There is, moreover, no evidence linking any of the potential environmental factors listed above to autism. In fact, in many cases, there is very strong evidence disproving any such link. (See here and here for a discussion of the absence of any link with vaccination, for example). Regrettably, however, some of these stories simply refuse to die.

Undead memes
Part of their persistence may arise from the way they are framed as anti-mainstream theories – for many adherents this inoculates them against scientific critiques or counter-evidence, due to mistrust of the scientific establishment or a lack of acceptance of the scientific method as a means of objectively discovering the truth. It is, moreover, very difficult to counter emotive personal anecdotes and highly publicised but methodologically flawed studies (some of which have later been retracted or even shown to be fraudulent), with, for example, dry statistical data showing no epidemiological link to vaccines or fluoride or dental floss or any other supposed environmental toxins. one sense, such arguments grant too much credibility to these theories by allowing the battle to be fought solely on their turf. It puts the onus on scientists to disprove each new theory. (This is like arguing with creationists by trying to disprove the existence of Noah’s ark, instead of simply presenting the positive evidence for evolution by natural selection). The problem with this is that negative findings are simply not very compelling, psychologically, regardless of the statistical strength of the conclusion. It’s too easy to misinterpret what is really strong evidence that something is not the case as merely the absence of evidence that it is (which would leave it an open question, requiring “more research”). This means the “is not” side is at a disadvantage in an “is too”/“is not” argument. 

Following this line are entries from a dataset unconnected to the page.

-- ==== Sys2Proof/Laws/ExtentShared.lean ====
section
/-! SUPPORT. What each operation of Ops, Flags, Time, Link, Mirror and Commands may touch: the parts and, at any index, the registers. -/

namespace Sys2Proof.Machine

theorem frame_setFunc (s : State) (n : Nat) (v : Nat) : s.only (State.setFunc s n v) [] (regsOf ["SYS_FUNC_STATUS"]) := by
  unfold State.setFunc
  generalize hP : ([] : List Part) = P
  generalize hL : (["SYS_FUNC_STATUS"] : List String) = L
  repeat (first
    | with_reducible exact keep_refl _ _ _
    | ((try lift_lets -underBinder); with_reducible intro y; clear_value y)
    | (with_reducible apply keep_set; on_goal 2 => first | assumption | (with_reducible apply reg_SYS_FUNC_STATUS_STATE; simp [← hL])))

theorem frame_modPort (s : State) (p : Nat) (f : PortDyn → PortDyn) : s.only (State.modPort s p f) [.ports] (regsOf []) := by
  unfold State.modPort
  generalize hP : ([.ports] : List Part) = P
  generalize hL : ([] : List String) = L
  repeat (first
    | with_reducible exact keep_refl _ _ _
    | (fail_if_no_progress (with_reducible apply keep_at_ports; on_goal 2 => simp [← hP])))

theorem frame_noteError (s : State) (ext : Bool) : s.only (State.noteError s ext) [.pair] (regsOf []) := by
  unfold State.noteError
  generalize hP : ([.pair] : List Part) = P
  generalize hL : ([] : List String) = L
  repeat (first
    | with_reducible exact keep_refl _ _ _
    | ((try lift_lets -underBinder); with_reducible intro y; clear_value y)
    | with_reducible apply keep_if
    | (fail_if_no_progress (with_reducible apply keep_at_pair; on_goal 2 => simp [← hP])))

theorem frame_count (s : State) (p : Nat) (i : Nat) (n : Nat) : s.only (State.count s p i n) [.counters, .pair] (regsOf ["CNT_HALF_LO", "CNT_HALF_HI"]) := by
  unfold State.count
  generalize hP : ([.counters, .pair] : List Part) = P
  generalize hL : (["CNT_HALF_LO", "CNT_HALF_HI"] : List String) = L
  repeat (first
    | with_reducible assumption
    | with_reducible exact keep_refl _ _ _
    | ((try lift_lets -underBinder); with_reducible intro y; refine cut_at (A := State.only s y P (regsOf L)) ?_ ?_; on_goal 2 => (intro hy; clear_value y)
       unfold y)
    | ((try lift_lets -underBinder); with_reducible intro y; clear_value y)
    | with_reducible apply keep_if
    | (with_reducible apply keep_putBit; on_goal 2 => first | assumption | (with_reducible apply reg_CNT_HALF_HI_HALF; simp [← hL]) | (with_reducible apply reg_CNT_HALF_LO_HALF; simp [← hL]))
    | (with_reducible apply keep_of (frame_noteError ..); on_goal 2 => simp [← hP]
       on_goal 2 => simp [← hL])
    | (fail_if_no_progress (with_reducible apply keep_at_counters; on_goal 2 => simp [← hP])))

theorem frame_clearCounters (s : State) (p : Nat) : s.only (State.clearCounters s p) [.ports, .counters] (regsOf ["CNT_HALF_LO", "CNT_HALF_HI"]) := by
  unfold State.clearCounters
  generalize hP : ([.ports, .counters] : List Part) = P
  generalize hL : (["CNT_HALF_LO", "CNT_HALF_HI"] : List String) = L
  repeat (first
    | with_reducible assumption
    | with_reducible exact keep_refl _ _ _
    | ((try lift_lets -underBinder); with_reducible intro y; refine cut_at (A := State.only s y P (regsOf L)) ?_ ?_; on_goal 2 => (intro hy; clear_value y)
       unfold y)
    | (with_reducible apply keep_off; on_goal 2 => first | assumption | (with_reducible apply reg_CNT_HALF_LO_HALF; simp [← hL]) | (with_reducible apply reg_CNT_HALF_HI_HALF; simp [← hL]))
    | (with_reducible apply keep_of (frame_modPort ..); on_goal 2 => simp [← hP]
       on_goal 2 => simp [← hL])
    | (fail_if_no_progress (with_reducible apply keep_at_counters; on_goal 2 => simp [← hP])))

theorem frame_setFrame (s : State) (f : Nat) (x : Frame) : s.only (State.setFrame s f x) [.path] (regsOf []) := by
  unfold State.setFrame
  generalize hP : ([.path] : List Part) = P
  generalize hL : ([] : List String) = L
  repeat (first
    | with_reducible exact keep_refl _ _ _
    | ((try lift_lets -underBinder); with_reducible intro y; clear_value y)
    | (fail_if_no_progress (with_reducible apply keep_at_path; on_goal 2 => simp [← hP])))

theorem frame_modFrame (s : State) (f : Nat) (k : Frame → Frame) : s.only (State.modFrame s f k) [.path] (regsOf []) := by
  unfold State.modFrame
  generalize hP : ([.path] : List Part) = P
  generalize hL : ([] : List String) = L
  repeat (first
    | with_reducible exact keep_refl _ _ _
    | (with_reducible apply keep_setFrame; on_goal 2 => simp [← hP])
    | split)

theorem frame_request (s : State) (k : RoutineKind) (c : Option CmdIn) : s.only (State.request s k c) [.reck] (regsOf []) := by
  unfold State.request
  generalize hP : ([.reck] : List Part) = P
  generalize hL : ([] : List String) = L
  repeat (first
    | with_reducible exact keep_refl _ _ _
    | ((try lift_lets -underBinder); with_reducible intro y; clear_value y)
    | (fail_if_no_progress (with_reducible apply keep_at_reck; on_goal 2 => simp [← hP])))

theorem frame_endOwn (s : State) (k : RoutineKind) (c : CmdIn) : s.only (State.endOwn s k c) [.reck] (regsOf []) := by
  unfold State.endOwn
  generalize hP : ([.reck] : List Part) = P
  generalize hL : ([] : List String) = L
  repeat (first
    | with_reducible exact keep_refl _ _ _
    | ((try lift_lets -underBinder); with_reducible intro y; clear_value y)
    | (fail_if_no_progress (with_reducible apply keep_at_reck; on_goal 2 => simp [← hP])))

theorem frame_endRoutine (s : State) (p : RoutineKind → Bool) : s.only (State.endRoutine s p) [.reck] (regsOf []) := by
  unfold State.endRoutine
  generalize hP : ([.reck] : List Part) = P
  generalize hL : ([] : List String) = L
  repeat (first
    | with_reducible exact keep_refl _ _ _
    | ((try lift_lets -underBinder); with_reducible intro y; clear_value y)
    | (fail_if_no_progress (with_reducible apply keep_at_reck; on_goal 2 => simp [← hP])))

theorem frame_syncSummary (s : State) : s.only (State.syncSummary s) [] (regsOf ["EVT_SUMMARY"]) := by
  unfold State.syncSummary
  generalize hP : ([] : List Part) = P
  generalize hL : (["EVT_SUMMARY"] : List String) = L
  repeat (first
    | with_reducible exact keep_refl _ _ _
    | (with_reducible apply keep_set; on_goal 2 => first | assumption | (with_reducible apply reg_EVT_SUMMARY_ATTN; simp [← hL]) | (with_reducible apply reg_EVT_SUMMARY_COUNT; simp [← hL])))

theorem frame_report (s : State) (n : Nat) (stamp : Nat) : s.only (State.report s n stamp) [.events] (regsOf []) := by
  unfold State.report
  generalize hP : ([.events] : List Part) = P
  generalize hL : ([] : List String) = L
  repeat (first
    | with_reducible exact keep_refl _ _ _
    | ((try lift_lets -underBinder); with_reducible intro y; clear_value y)
    | with_reducible apply keep_if
    | (fail_if_no_progress (with_reducible apply keep_at_events; on_goal 2 => simp [← hP])))

theorem frame_scanBlock (s : State) (block : Nat) (stamp : Nat) : s.only (State.scanBlock s block stamp) [.events, .pair] (regsOf ["EVT_PENDING"]) := by
  unfold State.scanBlock
  generalize hP : ([.events, .pair] : List Part) = P
  generalize hL : (["EVT_PENDING"] : List String) = L
  repeat (first
    | with_reducible assumption
    | with_reducible exact keep_refl _ _ _
    | ((try lift_lets -underBinder); with_reducible intro y; refine cut_at (A := State.only u y P (regsOf L)) ?_ ?_; on_goal 2 => (intro hy; clear_value y)
       unfold y)
    | ((try lift_lets -underBinder); with_reducible intro y; clear_value y)
    | with_reducible apply keep_if
    | with_reducible refine keep_foldl ?_ (fun u a => ?_)
    | (with_reducible apply keep_putBit; on_goal 2 => first | assumption | (with_reducible apply reg_EVT_PENDING_PENDING; simp [← hL]))
    | (with_reducible apply keep_of (frame_noteError ..); on_goal 2 => simp [← hP]
       on_goal 2 => simp [← hL])
    | (with_reducible apply keep_of (frame_report ..); on_goal 2 => simp [← hP]
       on_goal 2 => simp [← hL]))

theorem frame_obsTick (s : State) : s.only (State.obsTick s) [.plat] (regsOf []) := by
  unfold State.obsTick
  generalize hP : ([.plat] : List Part) = P
  generalize hL : ([] : List String) = L
  repeat (first
    | with_reducible exact keep_refl _ _ _
    | ((try lift_lets -underBinder); with_reducible intro y; clear_value y)
    | with_reducible apply keep_if
    | (fail_if_no_progress (with_reducible apply keep_at_plat; on_goal 2 => simp [← hP])))

theorem frame_settle (s : State) : s.only (State.settle s) [] (regsOf []) := keep_settle (keep_refl ..)

theorem frame_setDom (s : State) (d : Nat) (x : DomSt) : s.only (State.setDom s d x) [.time] (regsOf []) := by
  unfold State.setDom
  generalize hP : ([.time] : List Part) = P
  generalize hL : ([] : List String) = L
  repeat (first
    | with_reducible exact keep_refl _ _ _
    | ((try lift_lets -underBinder); with_reducible intro y; clear_value y)
    | (fail_if_no_progress (with_reducible apply keep_at_time; on_goal 2 => simp [← hP])))

theorem frame_setPres (s : State) (p : PresSt) : s.only (State.setPres s p) [.time] (regsOf []) := by
  unfold State.setPres
  generalize hP : ([.time] : List Part) = P
  generalize hL : ([] : List String) = L
  repeat (first
    | with_reducible exact keep_refl _ _ _
    | ((try lift_lets -underBinder); with_reducible intro y; clear_value y)
    | (fail_if_no_progress (with_reducible apply keep_at_time; on_goal 2 => simp [← hP])))

theorem frame_tickClocks (s : State) : s.only (State.tickClocks s) [.cycle, .time] (regsOf []) :=
  keep_part (keep_refl ..) rfl fun q hq => by cases q <;> simp_all [Part.same, State.tickClocks]

theorem keep_putGroup {s x : State} {P : List Part} {m : Keys} {f1 f2 f3 f4 f5 : Fld} {st : Nat} (h : s.only x P m) (h1 : m (Fld.key f1))
    (h2 : m (Fld.key f2)) (h3 : m (Fld.key f3)) (h4 : m (Fld.key f4)) (h5 : m (Fld.key f5)) :
    s.only (x.putGroup f1 f2 f3 f4 f5 st) P m :=
  keep_set _ _ (keep_set _ _ (keep_set _ _ (keep_set _ _ (keep_set _ _ h h1) h2) h3) h4) h5

theorem frame_syncTime (s : State) : s.only (State.syncTime s) [] (regsOf ["TIME_DOM_PHASE_LEFT", "TIME_DOM_STATUS", "TIME_PRES_STATUS"]) := by
  unfold State.syncTime
  generalize hP : ([] : List Part) = P
  generalize hL : (["TIME_DOM_PHASE_LEFT", "TIME_DOM_STATUS", "TIME_PRES_STATUS"] : List String) = L
  repeat (first
    | with_reducible assumption
    | with_reducible exact keep_refl _ _ _
    | ((try lift_lets -underBinder); with_reducible intro y; refine cut_at (A := State.only s y P (regsOf L)) ?_ ?_; on_goal 2 => (intro hy; clear_value y)
       unfold y)
    | ((try lift_lets -underBinder); with_reducible intro y; refine cut_at (A := ∀ (u : State) a, u.only (y u a) P (regsOf L)) ?_ ?_; on_goal 2 => (intro hy; clear_value y)
       (intro u a; unfold y; beta_reduce))
    | (with_reducible apply keep_set; on_goal 2 => first | assumption | (with_reducible apply reg_TIME_PRES_STATUS_MOVING; simp [← hL]) | (with_reducible apply reg_TIME_PRES_STATUS_HOLDOVER; simp [← hL]) | (with_reducible apply reg_TIME_PRES_STATUS_DOMAIN; simp [← hL]) | (with_reducible apply reg_TIME_PRES_STATUS_LOCK; simp [← hL]) | (with_reducible apply reg_TIME_DOM_STATUS_LOCK; simp [← hL]) | (with_reducible apply reg_TIME_DOM_STATUS_SLEWING; simp [← hL]) | (with_reducible apply reg_TIME_DOM_PHASE_LEFT_LEFT; simp [← hL]))
    | (with_reducible apply keep_setB; on_goal 2 => first | assumption | (with_reducible apply reg_TIME_PRES_STATUS_MOVING; simp [← hL]) | (with_reducible apply reg_TIME_PRES_STATUS_HOLDOVER; simp [← hL]) | (with_reducible apply reg_TIME_PRES_STATUS_DOMAIN; simp [← hL]) | (with_reducible apply reg_TIME_PRES_STATUS_LOCK; simp [← hL]) | (with_reducible apply reg_TIME_DOM_STATUS_LOCK; simp [← hL]) | (with_reducible apply reg_TIME_DOM_STATUS_SLEWING; simp [← hL]) | (with_reducible apply reg_TIME_DOM_PHASE_LEFT_LEFT; simp [← hL]))
    | with_reducible refine only_then ?_ (‹∀ (u : State) (a : _), State.only u _ _ _› _ _))

theorem frame_followFrom (s : State) (d : Nat) : s.only (State.followFrom s d) [.time] (regsOf ["TIME_PRES_STATUS"]) := by
  unfold State.followFrom
  generalize hP : ([.time] : List Part) = P
  generalize hL : (["TIME_PRES_STATUS"] : List String) = L
  repeat (first
    | with_reducible assumption
    | with_reducible exact keep_refl _ _ _
    | ((try lift_lets -underBinder); with_reducible intro y; refine cut_at (A := State.only s y P (regsOf L)) ?_ ?_; on_goal 2 => (intro hy; clear_value y)
       unfold y)
    | ((try lift_lets -underBinder); with_reducible intro y; clear_value y)
    | with_reducible apply keep_if
    | (with_reducible apply keep_on; on_goal 2 => first | assumption | (with_reducible apply reg_TIME_PRES_STATUS_MOVED; simp [← hL]))
    | (with_reducible apply keep_setPres; on_goal 2 => simp [← hP]))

In my opinion, the strongest counter-argument is one that is often not mentioned in such discussions – the positive evidence for genetic causation. Instead of expending so much effort trying to prove “it’s not that”, we can simply say “it’s this – look”. There is really no explanatory void to fill. We know what causes autism, in general, and we are identifying more and more of the specific factors that cause it in individuals.

Autism is genetic
The evidence that autism is largely genetic is overwhelming – in fact, it is among the most heritable of common disorders. This has been established through family and twin studies that look at the rate of occurrence of the disorder (or statistical “risk”) in relatives of patients with autism. If one child in a family has autism, the risk to subsequent children has been estimated to be between ~10-20%, far higher than the 1% population average. If two children are affected, the risk to another child can be as high as 50%.

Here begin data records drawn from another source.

-- ==== Sys2Proof/Laws/ExtentEngines.lean ====
section
/-! SUPPORT. What each operation of Tm, Mac, Rules, Dram, Rings, Reckoner and Security may touch: the parts and, at any index, the registers. -/

namespace Sys2Proof.Machine

theorem frame_modTm (s : State) (f : TmSt → TmSt) : s.only (State.modTm s f) [.tm] (regsOf []) := by
  unfold State.modTm
  generalize hP : ([.tm] : List Part) = P
  generalize hL : ([] : List String) = L
  repeat (first
    | with_reducible exact keep_refl _ _ _
    | (fail_if_no_progress (with_reducible apply keep_at_tm; on_goal 2 => simp [← hP])))

theorem frame_setPolicer (s : State) (n : Nat) (p : Policer) : s.only (State.setPolicer s n p) [.tm] (regsOf []) := by
  unfold State.setPolicer
  generalize hP : ([.tm] : List Part) = P
  generalize hL : ([] : List String) = L
  repeat (first
    | with_reducible exact keep_refl _ _ _
    | (with_reducible apply keep_modTm; on_goal 2 => simp [← hP]))

theorem frame_policeFrame (s : State) (n : Nat) (f : Nat) : s.only (State.policeFrame s n f) [.path, .tm] (regsOf []) := by
  unfold State.policeFrame
  generalize hP : ([.path, .tm] : List Part) = P
  generalize hL : ([] : List String) = L
  repeat (first
    | with_reducible exact keep_refl _ _ _
    | ((try lift_lets -underBinder); with_reducible intro y; clear_value y)
    | (with_reducible apply keep_setFrame; on_goal 2 => simp [← hP])
    | (with_reducible apply keep_of (frame_setPolicer ..); on_goal 2 => simp [← hP]
       on_goal 2 => simp [← hL])
    | split)

theorem frame_policerRun (s : State) (n : Nat) (l : List Nat) : s.only (State.policerRun s n l) [.path, .tm] (regsOf []) := by
  unfold State.policerRun
  generalize hP : ([.path, .tm] : List Part) = P
  generalize hL : ([] : List String) = L
  repeat (first
    | with_reducible assumption
    | with_reducible exact keep_refl _ _ _
    | ((try lift_lets -underBinder); with_reducible intro y; refine cut_at (A := State.only s y P (regsOf L)) ?_ ?_; on_goal 2 => (intro hy; clear_value y)
       unfold y)
    | ((try lift_lets -underBinder); with_reducible intro y; clear_value y)
    | with_reducible refine keep_foldl ?_ (fun u a => ?_)
    | (with_reducible apply keep_of (frame_setPolicer ..); on_goal 2 => simp [← hP]
       on_goal 2 => simp [← hL])
    | (with_reducible apply keep_of (frame_policeFrame ..); on_goal 2 => simp [← hP]
       on_goal 2 => simp [← hL]))

theorem frame_policerHandshake (s : State) (n : Nat) : s.only (State.policerHandshake s n) [.path, .tm] (regsOf []) := by
  unfold State.policerHandshake
  generalize hP : ([.path, .tm] : List Part) = P
  generalize hL : ([] : List String) = L
  repeat (first
    | with_reducible exact keep_refl _ _ _
    | with_reducible apply keep_if
    | (with_reducible apply keep_of (frame_policerRun ..); on_goal 2 => simp [← hP]
       on_goal 2 => simp [← hL]))

theorem frame_police (s : State) (f : Nat) : s.only (State.police s f) [.path, .tm] (regsOf []) := by
  unfold State.police
  generalize hP : ([.path, .tm] : List Part) = P
  generalize hL : ([] : List String) = L
  repeat (first
    | with_reducible exact keep_refl _ _ _
    | with_reducible apply keep_if
    | (with_reducible apply keep_setFrame; on_goal 2 => simp [← hP])
    | (with_reducible apply keep_of (frame_policerRun ..); on_goal 2 => simp [← hP]
       on_goal 2 => simp [← hL])
    | split)

theorem frame_policerDebit (s : State) (x : Frame) : s.only (State.policerDebit s x) [.tm] (regsOf []) := by
  unfold State.policerDebit
  generalize hP : ([.tm] : List Part) = P
  generalize hL : ([] : List String) = L
  repeat (first
    | with_reducible exact keep_refl _ _ _
    | ((try lift_lets -underBinder); with_reducible intro y; clear_value y)
    | with_reducible apply keep_if
    | (with_reducible apply keep_of (frame_setPolicer ..); on_goal 2 => simp [← hP]
       on_goal 2 => simp [← hL])
    | split)

theorem frame_putPolicer (s : State) (b : List Byte) : s.only (State.putPolicer s b) [.tm] (regsOf []) := by
  unfold State.putPolicer
  generalize hP : ([.tm] : List Part) = P
  generalize hL : ([] : List String) = L
  repeat (first
    | with_reducible exact keep_refl _ _ _
    | ((try lift_lets -underBinder); with_reducible intro y; clear_value y)
    | (with_reducible apply keep_of (frame_setPolicer ..); on_goal 2 => simp [← hP]
       on_goal 2 => simp [← hL]))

Now, you might argue that this does not prove genetic influences, as environmental factors may also be shared between family members. Twin studies have been designed for precisely that reason. Here, we compare the risk to one co-twin when the other has a diagnosis of autism, in two cases: when the twins are identical (or monozygotic, sharing 100% of their DNA) versus when they are fraternal (or dizygotic, sharing 50% of their DNA). This design is so powerful because it separates genetic effects from possible environmental ones. Genetic effects should make identical twins more similar than fraternal twins, while environmental effects should not differ between these pairs. results are dramatic – if one of a pair of identical twins is autistic, the chance that the other one will be too is over 80%, while the rate in fraternal twins is less than 20%. (Even in cases when the co-twin does not have a diagnosis of autism, they very often have some other psychiatric diagnosis, again much more so in identical than fraternal co-twins). These results, which have been replicated many times, show that variation across the population in risk of autism is overwhelmingly due to genetic differences. Crucially, these results are not consistent with an important role for variable environmental factors in the etiology of the disorder – these should affect identical and fraternal twins equally. Similarly, full siblings of someone with autism are at ~2 times greater risk than half-siblings, again consistent with genetic but not with environmental causation.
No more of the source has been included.